Published on March 10, 2005

Tody Castillo's self-titled new CD hits you with the stealth and power of a pot brownie. It takes a while to digest. You put it in and sit there and go about your business. About 15 minutes in, when Castillo warbles "God Only Knows" over and over again during the masterful crescendo of the song of the same name, it hits you like a ton of concrete. "This stuff is really, really good," you realize amid a rush of endorphins.

It's first-class modern pop-rock of a very high order, a lush, layered and melancholy river of sound, comparable to works by guys like Ron Sexsmith, Rufus Wainwright and local Arthur Yoria. Castillo's clear, soaring tenor floats amid streams of guitars electric, acoustic and pedal steel -- courtesy of former Yoria sideman Matt Rhodes -- while Paul "Falcon" Valdez's jazzy drums percolate beneath. Its thrills are gentle as those you get floating on the Pedernales River on a summer afternoon when the water is at medium stage -- you drift along with the flow, at peace with the world, as the bluebirds flit through the tall cypresses on the banks.

It's also great rainy-day music, as his in-store at Cactus on February 26 attested. With a crack band including Rhodes, longtime cohort Valdez on the drums, fresh-back-from-New York-and-L.A. bassist Steve Brown and guitarist Matt Hammon, Castillo wowed one of the largest crowds I have ever seen at Cactus for a local artist, and most of those people and more came to his show later that night at Rudyard's.

"The show went really well, dude," Castillo says. "It was weird -- it was packed!"

The CD release show and the disc itself are a satisfying culmination of about a decade and a half of struggle, both here and in New York, where Castillo spent a good chunk of the late '90s. Castillo had succumbed to the common Houston musician's malaise back then: He got fed up and he left town. Don't look for a repeat performance of that act.

"A lot of people start here, and if they have any talent, or they get some momentum going, the attitude usually turns south about Houston," he says. "It's all 'Dude, fuck this town! I hate Houston!' A long time ago I had that attitude, not because I hated Houston but because I really wanted to live in New York. I did kinda use that as an excuse. And then when I went up there, it was cool. There was a great songwriter thing up there, no doubt about it. But then you realize that town is insane. I'm from Texas, I'm not used to paying $1,200 for a tiny piece of shit."
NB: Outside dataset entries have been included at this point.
-- ==== Sys2Proof/Laws/Admission.lean ====
section
/-! SUPPORT. What admission does before an opcode's own start: the parameter block, the checks, the watch unit, the
start of a descriptor. -/

namespace Sys2Proof.Machine

/-- A cache entry that is kept leaves the engine with another state than that of reset. -/
theorem cache_shape {s u s1 : State} {e : Nat} (l : Engine → List CacheEntry) (hu : u = { s with outputs := u.outputs })
    (hl : ∀ x, l x ≠ []) (h : u.modEng e (fun x => { x with cache := l x }) = s1) :
    ∃ v : Engine, v ≠ {} ∧ s1 = ({ s with outputs := s1.outputs } : State).setEng e v ∧ v.epoch = (s.eng e).epoch := by
  subst h
  refine ⟨{ u.eng e with cache := l (u.eng e) }, fun hc => hl _ (congrArg Engine.cache hc), ?_, ?_⟩
  · rw [hu]; rfl
  · rw [hu]; rfl

/-- Reading a parameter block presents its requests and changes nothing else but, for a RECIPE, the recipe cache of the
engine. -/
theorem loadParam_shape {s s1 : State} {c : Nat} {d : Desc} {par : List Nat} (h : loadParam s c d = some (s1, par)) :
    s1 = { s with outputs := s1.outputs } ∨ ∃ v : Engine, v ≠ {} ∧
      s1 = ({ s with outputs := s1.outputs } : State).setEng (s.engOf c) v ∧ v.epoch = (s.eng (s.engOf c)).epoch := by
  unfold loadParam at h
  split at h
  · cases h; exact .inl rfl
  · split at h
    · unfold loadRecipe fetchWords at h
      dsimp only at h
      have hr := readMem_eq s (s.engOf c) (paramAddr (s.ctx c) d) (8 * 8)
      generalize readMem s (s.engOf c) (paramAddr (s.ctx c) d) (8 * 8) = u at h hr
      split at h
      · injection h with h1; injection h1 with h2 _
        exact .inr (cache_shape _ hr (fun _ => by simp) h2)
      · generalize hm : readMem u _ _ _ = w at h
        have hw : w = { s with outputs := w.outputs } := by
          rw [← hm]
          exact (readMem_eq u _ _ _).trans (by rw [hr])
        split at h
        · injection h with h1; injection h1 with h2 _
          exact .inr (cache_shape _ hw (fun _ => by simp) h2)
        · cases h
    · injection h with h
      have h1 := readMem_eq s (s.engOf c) (paramAddr (s.ctx c) d) (8 * (if d.op = opREBOND then 16 else 8))
      cases h
      exact .inl h1

theorem loadParam_ctx {s s1 : State} {c : Nat} {d : Desc} {par : List Nat} (h : loadParam s c d = some (s1, par)) :
    s1.ctxs = s.ctxs ∧ (s1.eng (s.engOf c)).epoch = (s.eng (s.engOf c)).epoch := by
  rcases loadParam_shape h with h | ⟨v, hv, h, he⟩
  · rw [h]; exact ⟨rfl, rfl⟩
  · rw [h]; exact ⟨rfl, by rw [State.eng_setEng _ _ _ hv]; exact he⟩

/-- Admission of a descriptor whose checks pass: it is admitted, and its opcode's start follows. -/
theorem admitRow_eq {s s1 : State} {c op : Nat} {d : Desc} {par : List Nat} (h : Admits s c op d s1 par)
    (hd : s.desc? c d.seq = some d) (hc : op ≠ opCOLLECTIVE) (hr : op ≠ opREBOND) :
    admitRow s c op = beginDesc (s1.modDesc c d.seq (fun _ => admittedAs d par (s.eng (s.engOf c)).epoch)) c
      (admittedAs d par (s.eng (s.engOf c)).epoch) {} ∧
    (s1.modDesc c d.seq (fun _ => admittedAs d par (s.eng (s.engOf c)).epoch)).desc? c d.seq =
      some (admittedAs d par (s.eng (s.engOf c)).epoch) := by
  obtain ⟨h1, h2, h3, h4, h5⟩ := h
  have hcoll : ({ d with par := par } : Desc).isColl = false := by
    have : ({ d with par := par } : Desc).op = op := h2
    simp [Desc.isColl, this, hc, hr]
  obtain ⟨hx, he⟩ := loadParam_ctx h3
  have heng : s1.engOf c = s.engOf c := by simp [State.engOf, State.ctx, hx]
  have hd1 : s1.desc? c d.seq = some d := by simpa [State.desc?, State.ctx, hx] using hd
  have hrd := State.desc?_modDesc (f := fun _ => admittedAs d par (s.eng (s.engOf c)).epoch) hd1 rfl
  refine ⟨?_, hrd⟩
  unfold admitRow
  simp only [h1, h2, Bool.true_or, decide_true, if_true, h3]
  rw [h4]
  simp only [Bool.false_eq_true, if_false]
  unfold admitDesc
  simp only [hcoll, Bool.false_and, Bool.false_eq_true, if_false, heng, he]
  rw [h5]
  simp only [Option.isSome_none, Bool.false_eq_true, if_false]
  have := State.desc_of hrd
  show beginDesc _ c (State.desc (s1.modDesc c d.seq (fun _ => admittedAs d par (s.eng (s.engOf c)).epoch)) c d.seq) {} = _
  rw [this]
  rfl

/-- Asking for the watch unit changes engines only. -/
theorem wantWatch_facts (s : State) (e : Nat) (d : Desc) :
    (wantWatch s e d).ctxs = s.ctxs ∧ (wantWatch s e d).mem = s.mem ∧ SameSetup s (wantWatch s e d) ∧
      (wantWatch s e d).links = s.links ∧ (wantWatch s e d).err = s.err ∧ (wantWatch s e d).trace = s.trace ∧
      (wantWatch s e d).outputs = s.outputs := by
  unfold wantWatch
  split
  · exact ⟨rfl, rfl, ⟨rfl, rfl, rfl, rfl, rfl, rfl, rfl, rfl, rfl, rfl, rfl, rfl, rfl⟩, rfl, rfl, rfl, rfl⟩
  · exact ⟨rfl, rfl, ⟨rfl, rfl, rfl, rfl, rfl, rfl, rfl, rfl, rfl, rfl, rfl, rfl, rfl⟩, rfl, rfl, rfl, rfl⟩

theorem modDesc_other {s : State} {c q x : Nat} {d : Desc} {f : Desc → Desc} (h : s.desc? c q = some d) (hx : x ≠ c) :
   (s.modDesc c q f).ctx x = s.ctx x := by
  refine State.ctx_setCtx_other _ _ _ _ ?_ hx
  intro hc
  have := congrArg Ctx.descs hc
  have hm := State.desc?_mem h
  simp only [List.map_eq_nil_iff] at this
  simp [this] at hm

/-- What an emitted trace record leaves as it was: everything but the engines, the requests that carry it, the trace words and,
with the trace on, memory. -/
structure TraceOnly (s t : State) : Prop where
  send : SendOnly s t
  links : t.links = s.links

theorem SendOnly.rfl' (s : State) : SendOnly s s := ⟨.rfl' s, rfl, rfl, rfl, rfl, rfl, rfl, fun _ => ⟨rfl, rfl, rfl⟩⟩

theorem SendOnly.trans' {s t u : State} (h : SendOnly s t) (k : SendOnly t u) : SendOnly s u :=
  ⟨h.1.trans' k.1, k.2.trans h.2, k.3.trans h.3, k.4.trans h.4, k.5.trans h.5, k.6.trans h.6, k.7.trans h.7,
    fun x =>
      have a := h.8 x
      have b := k.8 (h.7.trans x)
      ⟨b.1.trans a.1, b.2.1.trans a.2.1, b.2.2.trans a.2.2⟩⟩

theorem TraceOnly.rfl' (s : State) : TraceOnly s s := ⟨.rfl' s, rfl⟩
theorem TraceOnly.trans' {s t u : State} (h : TraceOnly s t) (k : TraceOnly t u) : TraceOnly s u :=
  ⟨h.1.trans' k.1, k.2.trans h.2⟩

/-- A change of engines and requests, with the trace on. -/
theorem TraceOnly.ofEng {s t : State} (k : EngOnly s t) (h : s.trace.on = true) : TraceOnly s t :=
  ⟨⟨k.setup, k.ctxs, k.err, k.waitQ, k.epochDone, by rw [k.trace], by rw [k.trace], fun x => by simp [h] at x⟩, k.links⟩

theorem traceOnly_modEng (s : State) (e : Nat) (f : Engine → Engine) (h : s.trace.on = true) : TraceOnly s (s.modEng e f) :=
  .ofEng (EngOnly.modEng s e f) h

theorem traceOnly_traceLose (s : State) (e : Nat) (h : s.trace.on = true) : TraceOnly s (traceLose s e) :=
  ⟨⟨⟨rfl, rfl, rfl, rfl, rfl, rfl, rfl, rfl, rfl, rfl, rfl, rfl, rfl⟩, rfl, rfl, rfl, rfl, rfl, rfl,
    fun x => by simp [h] at x⟩, rfl⟩

theorem traceOnly_writeRecord (s : State) (e c a : Nat) (l : List Byte) (h : s.trace.on = true) :
    TraceOnly s (writeRecord s e c a l) := by
  have h1 : TraceOnly s (s.setMem (Mem.wrBytes s.mem a l)) :=
    ⟨⟨⟨rfl, rfl, rfl, rfl, rfl, rfl, rfl, rfl, rfl, rfl, rfl, rfl, rfl⟩, rfl, rfl, rfl, rfl, rfl, rfl,
      fun x => by simp [h] at x⟩, rfl⟩
  exact h1.trans' (.ofEng (EngOnly.sendReqs _ _ _) h)

theorem traceOnly_tracePut (s : State) (e v : Nat) (h : s.trace.on = true) : TraceOnly s (tracePut s e v) := by
  unfold tracePut tracePush
  extract_lets a s1
  have h1 : TraceOnly s s1 := traceOnly_modEng s e _ h
  have ho : s1.trace.on = true := h1.1.7.trans h
  split
  · split
    all_goals exact h1.trans' ⟨⟨⟨rfl, rfl, rfl, rfl, rfl, rfl, rfl, rfl, rfl, rfl, rfl, rfl, rfl⟩, rfl, rfl, rfl, rfl, rfl, rfl,
      fun hh => by simp [ho] at hh⟩, rfl⟩
  · exact h1.trans' (traceOnly_writeRecord s1 _ _ _ _ ho)

theorem traceOnly_traceOwed (s : State) (e : Nat) (h : s.trace.on = true) : TraceOnly s (traceOwed s e) := by
  unfold traceOwed
  extract_lets x
  split
  · exact (traceOnly_modEng s e _ h).trans' (traceOnly_tracePut _ _ _ h)
  · exact .rfl' s

theorem traceOnly_traceEmitAt (s : State) (time e ty mb fields : Nat) : TraceOnly s (traceEmitAt s time e ty mb fields) := by
  unfold traceEmitAt
  split
  · next h =>
    simp only [Bool.and_eq_true] at h
    have ho := h.1.1.1
    have h1 := traceOnly_traceOwed s e ho
    extract_lets s1
    split
    · exact h1.trans' (traceOnly_tracePut _ _ _ (h1.1.7.trans ho))
    · exact h1.trans' (traceOnly_traceLose _ _ (h1.1.7.trans ho))
  · exact .rfl' s

theorem Ctx.restart_descs (x : Ctx) (q : Nat) : (x.restart q).descs = x.descs := by
  unfold Ctx.restart
  dsimp only
  repeat' split
  all_goals rfl

/-- The start of a descriptor marks it started, and its BEGIN record touches the trace only. -/
theorem startDesc_facts {s : State} {c : Nat} {d : Desc} (hd : s.desc? c d.seq = some d) (hs : d.started = false) :
    (startDesc s c d).desc? c d.seq = some { d with started := true } ∧ SameSetup s (startDesc s c d) ∧
    (startDesc s c d).links = s.links ∧ (s.trace.on = false → (startDesc s c d).mem = s.mem) ∧
    (startDesc s c d).trace.ribbons = s.trace.ribbons ∧ (∀ x, x ≠ c → (startDesc s c d).ctx x = s.ctx x) ∧
    (startDesc s c d).trace.on = s.trace.on := by
  unfold startDesc
  split
  · next h => simp [hs] at h
  extract_lets s1
  have h1 : s1.desc? c d.seq = some { d with started := true } :=
    State.desc?_modDesc (f := fun x => { x with started := true }) hd rfl
  have hne : (s1.ctx c).descs ≠ [] := by
    intro hc; have := State.desc?_mem h1; simp [hc] at this
  have hv : (s1.ctx c).restart d.seq ≠ ({} : Ctx) := by
    intro hc; exact hne ((Ctx.restart_descs _ _).symm.trans (congrArg Ctx.descs hc))
  generalize hs2 : s1.modCtx c (·.restart d.seq) = s2
  have hc2 : s2.ctx c = (s1.ctx c).restart d.seq := hs2 ▸ State.ctx_setCtx _ _ _ hv
  have ht : TraceOnly s2 (traceBegin s2 (s1.engOf c) c d) := traceOnly_traceEmitAt _ _ _ _ _ _
  have hsu : SameSetup s s2 := hs2 ▸ ⟨rfl, rfl, rfl, rfl, rfl, rfl, rfl, rfl, rfl, rfl, rfl, rfl, rfl⟩
  have hf : s2.links = s.links ∧ s2.mem = s.mem ∧ s2.trace = s.trace := hs2 ▸ ⟨rfl, rfl, rfl⟩
  refine ⟨?_, hsu.trans' ht.1.1, ht.2.trans hf.1, fun hh => ?_, ?_, ?_, ?_⟩
  · have : (traceBegin s2 (s1.engOf c) c d).desc? c d.seq = s2.desc? c d.seq := by simp [State.desc?, State.ctx, ht.1.2]
    rw [this]
    simpa [State.desc?, hc2, Ctx.restart_descs] using h1
  · exact (ht.1.8 (by rw [hf.2.2]; exact hh)).1.trans hf.2.1
  · rw [ht.1.6, hf.2.2]
  · intro x hx
    have : (traceBegin s2 (s1.engOf c) c d).ctx x = s2.ctx x := by simp [State.ctx, ht.1.2]
    rw [this, ← hs2]
    exact (State.ctx_setCtx_other _ _ _ _ hv hx).trans (modDesc_other hd hx)
  · rw [ht.1.7, hf.2.2]

/-- After admission and the start of a descriptor of an opcode other than COLLECTIVE and REBOND: the state in which the
opcode's own effect begins. -/
theorem admit_start {s s1 : State} {c op : Nat} {d : Desc} {par : List Nat} (h : Admits s c op d s1 par)
    (hd : s.desc? c d.seq = some d) (hs : d.started = false) (A : Desc)
    (hA : A = admittedAs d par (s.eng (s.engOf c)).epoch) (w run : State)
    (hw : w = wantWatch (s1.modDesc c d.seq (fun _ => A)) ((s1.modDesc c d.seq (fun _ => A)).engOf c) A)
    (hrun : run = startDesc w c A) :
    run.desc? c d.seq = some { A with started := true } ∧ SameSetup s run ∧ run.links = s.links ∧
      (s.trace.on = false → run.mem = s.mem) ∧ run.trace.ribbons = s.trace.ribbons ∧ (∀ x, x ≠ c → run.ctx x = s.ctx x) ∧
      run.trace.on = s.trace.on := by
  obtain ⟨hx, _⟩ := loadParam_ctx h.2.2.1
  have hd1 : s1.desc? c d.seq = some d := by simpa [State.desc?, State.ctx, hx] using hd
  have hrd := State.desc?_modDesc (f := fun _ => A) hd1 (by rw [hA]; rfl)
  generalize hs2 : s1.modDesc c d.seq (fun _ => A) = s2 at hw hrd
  have hfr : s2.mem = s.mem ∧ SameSetup s s2 ∧ s2.links = s.links ∧ s2.trace = s.trace := by
    subst hs2
    rcases loadParam_shape h.2.2.1 with h1 | ⟨v, hv, h1, _⟩
    all_goals
      rw [h1]
      exact ⟨rfl, ⟨rfl, rfl, rfl, rfl, rfl, rfl, rfl, rfl, rfl, rfl, rfl, rfl, rfl⟩, rfl, rfl⟩
  obtain ⟨w1, w2, w3, w4, w5, w6, w7⟩ := wantWatch_facts s2 (s2.engOf c) A
  rw [← hw] at w1 w2 w3 w4 w5 w6 w7
  have hAs : A.seq = d.seq := by rw [hA]; rfl
  have hwd : w.desc? c A.seq = some A := by rw [hAs]; simpa [State.desc?, State.ctx, w1] using hrd
  obtain ⟨r1, r2, r3, r4, r5, r6, r7⟩ := startDesc_facts hwd (by rw [hA]; exact hs)
  rw [← hrun] at r1 r2 r3 r4 r5 r6 r7
  refine ⟨hAs ▸ r1, (hfr.2.1.trans' w3).trans' r2, ?_, ?_, ?_, ?_, ?_⟩
  · rw [r3, w4, hfr.2.2.1]
  · intro ht; rw [r4 (by rw [w6, hfr.2.2.2]; exact ht), w2, hfr.1]
  · rw [r5, w6, hfr.2.2.2]
  · intro x hxc
    rw [r6 x hxc]
    have : w.ctx x = s2.ctx x := by simp [State.ctx, w1]
    rw [this, ← hs2, modDesc_other hd1 hxc]
    simp [State.ctx, hx]
  · rw [r7, w6, hfr.2.2.2]

end Sys2Proof.Machine
end

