-- ==== Sys2Proof/Laws/KeepsRegWrite.lean ====
section
/-! SUPPORT. `Keeps` of writes of set-up words (Machine/RegWrite.lean). -/

namespace Sys2Proof.Machine

theorem keeps_winWrite {s0 s : State} (hk : Keeps s0 s) (w k : Nat) (v : Word64) (be : BitVec 8) :
    Keeps s0 (winWrite s w k v be) := by
  unfold winWrite
  with_reducible repeat' (first
    | assumption
    | (extract_lets +onlyGivenNames x; (first | (refine Keeps.cut (x := x) ?_ ?_; all_goals (first | (intro hx; clear_value x) | subst x)) | clear_value x | skip))
    | apply Keeps.setWin | apply keeps_raiseEpoch | split)

theorem keeps_pdWordWrite {s0 s : State} (hk : Keeps s0 s) (d k : Nat) (v : Word64) (be : BitVec 8) :
    Keeps s0 (pdWordWrite s d k v be) := by
  unfold pdWordWrite
  with_reducible repeat' (first
    | assumption
    | (extract_lets +onlyGivenNames x; (first | (refine Keeps.cut (x := x) ?_ ?_; all_goals (first | (intro hx; clear_value x) | subst x)) | clear_value x | skip))
    | apply Keeps.setPd | apply keeps_raiseEpoch | simp -zeta only [Keeps.upd] | split)

theorem keeps_inlTurnOn {s0 s : State} (hk : Keeps s0 s) (i : Nat) (r : InlineSet) : Keeps s0 (inlTurnOn s i r) := by
  unfold inlTurnOn
  with_reducible repeat' (first
    | assumption
    | (extract_lets +onlyGivenNames x; (first | (refine Keeps.cut (x := x) ?_ ?_; all_goals (first | (intro hx; clear_value x) | subst x)) | clear_value x | skip))
    | apply Keeps.setInl | apply keeps_inlineEnable | split)

theorem keeps_inlTurnOff {s0 s : State} (hk : Keeps s0 s) (i : Nat) (r : InlineSet) :
    Keeps s0 (inlTurnOff s i r) := by
  unfold inlTurnOff
  with_reducible repeat' (first
    | assumption
    | (extract_lets +onlyGivenNames x; (first | (refine Keeps.cut (x := x) ?_ ?_; all_goals (first | (intro hx; clear_value x) | subst x)) | clear_value x | skip))
    | apply Keeps.setInl | apply keeps_inlineDisable | split)

theorem keeps_inlWrite {s0 s : State} (hk : Keeps s0 s) (i k : Nat) (v : Word64) (be : BitVec 8) :
    Keeps s0 (inlWrite s i k v be) := by
  unfold inlWrite
  with_reducible repeat' (first
    | assumption
    | (extract_lets +onlyGivenNames x; (first | (refine Keeps.cut (x := x) ?_ ?_; all_goals (first | (intro hx; clear_value x) | subst x)) | clear_value x | skip))
    | apply Keeps.setInl | apply keeps_flushStart | apply keeps_inlTurnOn | apply keeps_inlTurnOff | split)

theorem keeps_ctxTurnOn {s0 s : State} (hk : Keeps s0 s) (c : Nat) (r : CtxSet) : Keeps s0 (ctxTurnOn s c r) := by
  unfold ctxTurnOn
  with_reducible repeat' (first
    | assumption
    | (extract_lets +onlyGivenNames x; (first | (refine Keeps.cut (x := x) ?_ ?_; all_goals (first | (intro hx; clear_value x) | subst x)) | clear_value x | skip))
    | apply Keeps.setCtx | apply keeps_enableCtx | split)

theorem keeps_ctxWrite {s0 s : State} (hk : Keeps s0 s) (c k : Nat) (v : Word64) (be : BitVec 8) :
    Keeps s0 (ctxWrite s c k v be) := by
  unfold ctxWrite
  with_reducible repeat' (first
    | assumption
    | (extract_lets +onlyGivenNames x; (first | (refine Keeps.cut (x := x) ?_ ?_; all_goals (first | (intro hx; clear_value x) | subst x)) | clear_value x | skip))
    | apply Keeps.setCtx | apply keeps_disableCtx | apply keeps_ctxTurnOn | split)

theorem keeps_pwrWrite {s0 s : State} (hk : Keeps s0 s) (m : Nat) : Keeps s0 (pwrWrite s m) := by
  unfold pwrWrite
  with_reducible repeat' (first | assumption | simp -zeta only [Keeps.upd])

theorem keeps_arbWrite {s0 s : State} (hk : Keeps s0 s) (m : Nat) : Keeps s0 (arbWrite s m) := by
  unfold arbWrite
  with_reducible repeat' (first | assumption | simp -zeta only [Keeps.upd])

theorem keeps_groupWrite {s0 s : State} (hk : Keeps s0 s) (m : Nat) : Keeps s0 (groupWrite s m) := by
  unfold groupWrite
  with_reducible repeat' (first | assumption | simp -zeta only [Keeps.upd])

theorem keeps_dom0Write {s0 s : State} (hk : Keeps s0 s) (m : Nat) : Keeps s0 (dom0Write s m) := by
  unfold dom0Write
  with_reducible repeat' (first
    | assumption
    | (extract_lets +onlyGivenNames x; (first | (refine Keeps.cut (x := x) ?_ ?_; all_goals (first | (intro hx; clear_value x) | subst x)) | clear_value x | skip))
    | apply keeps_joinDomain | apply keeps_leaveDomain | simp -zeta only [Keeps.upd] | split)

theorem keeps_dom1Write {s0 s : State} (hk : Keeps s0 s) (m : Nat) : Keeps s0 (dom1Write s m) := by
  unfold dom1Write
  with_reducible repeat' (first | assumption | simp -zeta only [Keeps.upd] | split)

theorem keeps_dom2Write {s0 s : State} (hk : Keeps s0 s) (m : Nat) : Keeps s0 (dom2Write s m) := by
  unfold dom2Write
  with_reducible repeat' (first | assumption | simp -zeta only [Keeps.upd])

theorem keeps_err0Write {s0 s : State} (hk : Keeps s0 s) (m : Nat) : Keeps s0 (err0Write s m) := by
  unfold err0Write
  with_reducible repeat' (first
    | assumption
    | (extract_lets +onlyGivenNames x; (first | (refine Keeps.cut (x := x) ?_ ?_; all_goals (first | (intro hx; clear_value x) | subst x)) | clear_value x | skip))
    | simp -zeta only [Keeps.upd] | split)

theorem keeps_err1Write {s0 s : State} (hk : Keeps s0 s) (m : Nat) : Keeps s0 (err1Write s m) := by
  unfold err1Write
  with_reducible repeat' (first | assumption | simp -zeta only [Keeps.upd])

theorem keeps_globWrite {s0 s : State} (hk : Keeps s0 s) (k : Nat) (v : Word64) (be : BitVec 8) :
    Keeps s0 (globWrite s k v be) := by
  unfold globWrite
  with_reducible repeat' (first
    | assumption | apply keeps_imgctlWrite | apply keeps_imgdataWrite | apply keeps_pwrWrite | apply keeps_arbWrite
    | apply keeps_groupWrite | apply keeps_dom0Write | apply keeps_dom1Write | apply keeps_dom2Write
    | apply keeps_err0Write | apply keeps_err1Write | split)

theorem keeps_engctlWrite {s0 s : State} (hk : Keeps s0 s) (e m : Nat) : Keeps s0 (engctlWrite s e m) := by
  unfold engctlWrite
  with_reducible repeat' (first
    | assumption | apply Keeps.modEng | apply keeps_pump | apply keeps_workLink | apply keeps_maybeStart
    | apply keeps_maybeQuiesce | split)

theorem keeps_linkcfgWrite {s0 s : State} (hk : Keeps s0 s) (e m : Nat) : Keeps s0 (linkcfgWrite s e m) := by
  unfold linkcfgWrite
  with_reducible repeat' (first | assumption | apply Keeps.modEng | split)

theorem keeps_engWrite {s0 s : State} (hk : Keeps s0 s) (e k : Nat) (v : Word64) (be : BitVec 8) :
    Keeps s0 (engWrite s e k v be) := by
  unfold engWrite
  with_reducible repeat' (first | assumption | apply keeps_engctlWrite | apply keeps_linkcfgWrite | split)

theorem keeps_sampcfgWrite {s0 s : State} (hk : Keeps s0 s) (k m : Nat) : Keeps s0 (sampcfgWrite s k m) := by
  unfold sampcfgWrite
  with_reducible repeat' (first
    | assumption
    | (extract_lets +onlyGivenNames x; (first | (refine Keeps.cut (x := x) ?_ ?_; all_goals (first | (intro hx; clear_value x) | subst x)) | clear_value x | skip))
    | simp -zeta only [Keeps.upd] | split)

theorem keeps_snapWrite {s0 s : State} (hk : Keeps s0 s) (m : Nat) : Keeps s0 (snapWrite s m) := by
  unfold snapWrite
  with_reducible repeat' (first | assumption | simp -zeta only [Keeps.upd] | split)

theorem keeps_jobselWrite {s0 s : State} (hk : Keeps s0 s) (p m : Nat) : Keeps s0 (jobselWrite s p m) := by
  unfold jobselWrite
  with_reducible repeat' (first | assumption | apply Keeps.modLink)

theorem keeps_traceStart {s0 s : State} (hk : Keeps s0 s) : Keeps s0 (traceStart s) := by
  unfold traceStart
  with_reducible repeat' (first
    | assumption
    | (extract_lets +onlyGivenNames x; (first | (refine Keeps.cut (x := x) ?_ ?_; all_goals (first | (intro hx; clear_value x) | subst x)) | clear_value x | skip))
    | simp -zeta only [Keeps.upd])

theorem keeps_traceStop {s0 s : State} (hk : Keeps s0 s) : Keeps s0 (traceStop s) := by
  unfold traceStop
  with_reducible repeat' (first | assumption | simp -zeta only [Keeps.upd])

theorem keeps_trace0Write {s0 s : State} (hk : Keeps s0 s) (m : Nat) : Keeps s0 (trace0Write s m) := by
  unfold trace0Write
  with_reducible repeat' (first
    | assumption
    | (extract_lets +onlyGivenNames x; (first | (refine Keeps.cut (x := x) ?_ ?_; all_goals (first | (intro hx; clear_value x) | subst x)) | clear_value x | skip))
    | apply keeps_traceUnits | apply keeps_traceStart | apply keeps_traceStop | simp -zeta only [Keeps.upd] | split)

theorem keeps_engmaskWrite {s0 s : State} (hk : Keeps s0 s) (k m : Nat) : Keeps s0 (engmaskWrite s k m) := by
  unfold engmaskWrite
  with_reducible repeat' (first | assumption | apply keeps_traceUnits | simp -zeta only [Keeps.upd])

theorem keeps_trace4Write {s0 s : State} (hk : Keeps s0 s) (m p : Nat) : Keeps s0 (trace4Write s m p) := by
  unfold trace4Write
  with_reducible repeat' (first
    | assumption
    | (extract_lets +onlyGivenNames x; (first | (refine Keeps.cut (x := x) ?_ ?_; all_goals (first | (intro hx; clear_value x) | subst x)) | clear_value x | skip))
    | apply keeps_releaseHold | apply keeps_stopHold | simp -zeta only [Keeps.upd] | split)

theorem keeps_traceWrite {s0 s : State} (hk : Keeps s0 s) (k : Nat) (v : Word64) (be : BitVec 8) :
    Keeps s0 (traceWrite s k v be) := by
  unfold traceWrite
  with_reducible repeat' (first
    | assumption | apply keeps_trace0Write | apply keeps_engmaskWrite | apply keeps_trace4Write | split)

theorem keeps_regWrite {s0 s : State} (hk : Keeps s0 s) (r : Reg) (v : Word64) (be : BitVec 8) :
    Keeps s0 (regWrite s r v be) := by
  unfold regWrite
  with_reducible repeat' (first
    | assumption | apply keeps_winWrite | apply keeps_pdWordWrite | apply keeps_inlWrite | apply keeps_ctxWrite
    | apply keeps_globWrite | apply keeps_engWrite | apply keeps_sampcfgWrite | apply keeps_snapWrite
    | apply keeps_jobselWrite | apply keeps_traceWrite | split)

theorem keeps_busWrite {s0 s : State} (hk : Keeps s0 s) (r : Reg) (v : Word64) (be : BitVec 8) :
    Keeps s0 (busWrite s r v be) := by
  unfold busWrite
  with_reducible repeat' (first | assumption | apply Keeps.out | apply keeps_regWrite | split)

end Sys2Proof.Machine
end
There were also sordid scenes the Corpus-born Castillo just couldn't get used to. "I lived in Williamsburg for a while. I got a basement apartment, 800 bucks a month, first stop out of Manhattan and right on the East River. That was awesome. Short commute, first stop, there was a lot of art there, fairly cheap. But it was a shithole -- it was all old warehouses, half-Polish and half-Dominican and Puerto Rican. It was funky -- we had hookers in our basement stairwell. My neighbor was this Japanese guy, and every now and then he would go out with a hot pot and fuckin' douse them with hot water. He'd go, 'Goddammit, get out of here,' and you'd hear this splash and this whole big ruckus. And I'd be like, 'Mommy, I want to come back to Houston!' "

Tired of being a little fish in a big and expensive -- not to mention scuzzy -- pond, Castillo returned to Houston in 2001. "Moving back here, I thought how great Houston was. It's under the radar, it's not a quote-unquote music town, the cost of living is great, I'm so happy there's not a huge saturation of people here. You know, in Austin it's pay to play, in New York it's pay to play. Fuck that. Here I can make 300 bucks at The Stag's Head playing original music. In New York, you cannot do that. In fact, I don't know of another town where you can do that. I've been talking to my bandmates, and they say it's great here. Let people leave here if they want. We'll just tell 'em, 'Yeah, Houston sucks. Get out, dude.' "

After three years of scuffling solo on the Stag's Head/Harp pub circuit, Castillo assembled a band and cut this CD last April, and it joins Michael Haaga's The Plus and Minus Show as the second truly great -- and I'm talking "great" in the national sense, not the I'm-cutting-the-locals-some-slack sense -- pop-rock CD to come out of Houston in the last six months. The weird thing about Houston is that neither of these two guys has ever heard the other play on CD or live, and neither have the vast majority of the two guys' fan bases. Each can already pack Rudyard's-size clubs on their own. Were they to team up for a show or two, the results could be downright righteous.